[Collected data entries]
-- -- --

-- ==== Sys2Proof/Tests/Slice0.lean ====
section
/-! SUPPORT. The model's own tests. Expected results are the vectors of spec/95_test_vectors.md (named
in the docstrings) or are counted by hand from the rule named. After them, one witness for each
obligation that has hypotheses: a concrete state and operands that meet them. -/

namespace Sys2Proof.Tests

open Sys2Proof Sys2Proof.Machine

/-- The instruction answers a next state with the property. -/
def after (i : Instr) (s : State) (p : State → Bool) : Bool :=
  match exec i s with
  | .next t => p t
  | .fault _ => false
  | .refused _ => false

/-- The step answers a next state with the property. -/
def afterStep (s : State) (p : State → Bool) : Bool :=
  match step s with
  | .next t => p t
  | .fault _ => false
  | .refused _ => false

/-- The reset state with some registers set. -/
def regs (l : List (Reg × Byte)) : State := l.foldl (fun s p => s.setV p.1 p.2) State.reset

/-- The state with some bytes in memory from `a`. -/
def bytes (a : Nat) (l : List Byte) (s : State) : State := { s with mem := s.mem.writeList a l }

/-- The state with one pixel on. -/
def lit (y : Fin 32) (x : Fin 64) (s : State) : State := { s with disp := s.disp.toggle y x }

/-- How many pixels of one row are on. -/
def litInRow (s : State) (y : Fin 32) : Nat := (s.disp[y].toList.filter id).length

/-- The error fields. -/
def errIs (code : BitVec 3) (opcode pc addr : Word) (s : State) : Bool :=
  s.err == ⟨true, code, opcode, pc, addr⟩ && s.pc == pc

/-! ### WellFormed: an ill-formed term for each check -/

/-- R59: family 0x5 is unimplemented. -/
theorem test_wordWellFormed_refuses_5120 : wordWellFormed 0x5120 = false := by decide
/-- R59: clear screen is no instruction of this machine. -/
theorem test_wordWellFormed_refuses_00E0 : wordWellFormed 0x00E0 = false := by decide
/-- R56: an alias of `RET` is implemented. -/
theorem test_wordWellFormed_accepts_05EE : wordWellFormed 0x05EE = true := by decide
/-- R143: 3585 bytes are too many. -/
theorem test_imageWellFormed_refuses_3585 : imageWellFormed (List.replicate 3585 0xAA) = false :=
  decide_eq_false (by rw [List.length_replicate]; decide)
/-- R143: 3584 bytes exactly fill the program region. -/
theorem test_imageWellFormed_accepts_3584 : imageWellFormed (List.replicate 3584 0xAA) = true :=
  decide_eq_true (by rw [List.length_replicate])
/-- R54: every term is well formed (its operands cannot be out of range). -/
theorem test_instr_wellFormed : (Instr.drw 15 15 15).wellFormed = true := by decide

-- -- --

> Task to complete
Set down the lines above exactly as written. Begin at the line containing "theorem test_imageWellFormed_refuses_3585 : imageWellFormed" and stop after the last line.

> Expected answer
theorem test_imageWellFormed_refuses_3585 : imageWellFormed (List.replicate 3585 0xAA) = false :=
  decide_eq_false (by rw [List.length_replicate]; decide)
/-- R143: 3584 bytes exactly fill the program region. -/
theorem test_imageWellFormed_accepts_3584 : imageWellFormed (List.replicate 3584 0xAA) = true :=
  decide_eq_true (by rw [List.length_replicate])
/-- R54: every term is well formed (its operands cannot be out of range). -/
theorem test_instr_wellFormed : (Instr.drw 15 15 15).wellFormed = true := by decide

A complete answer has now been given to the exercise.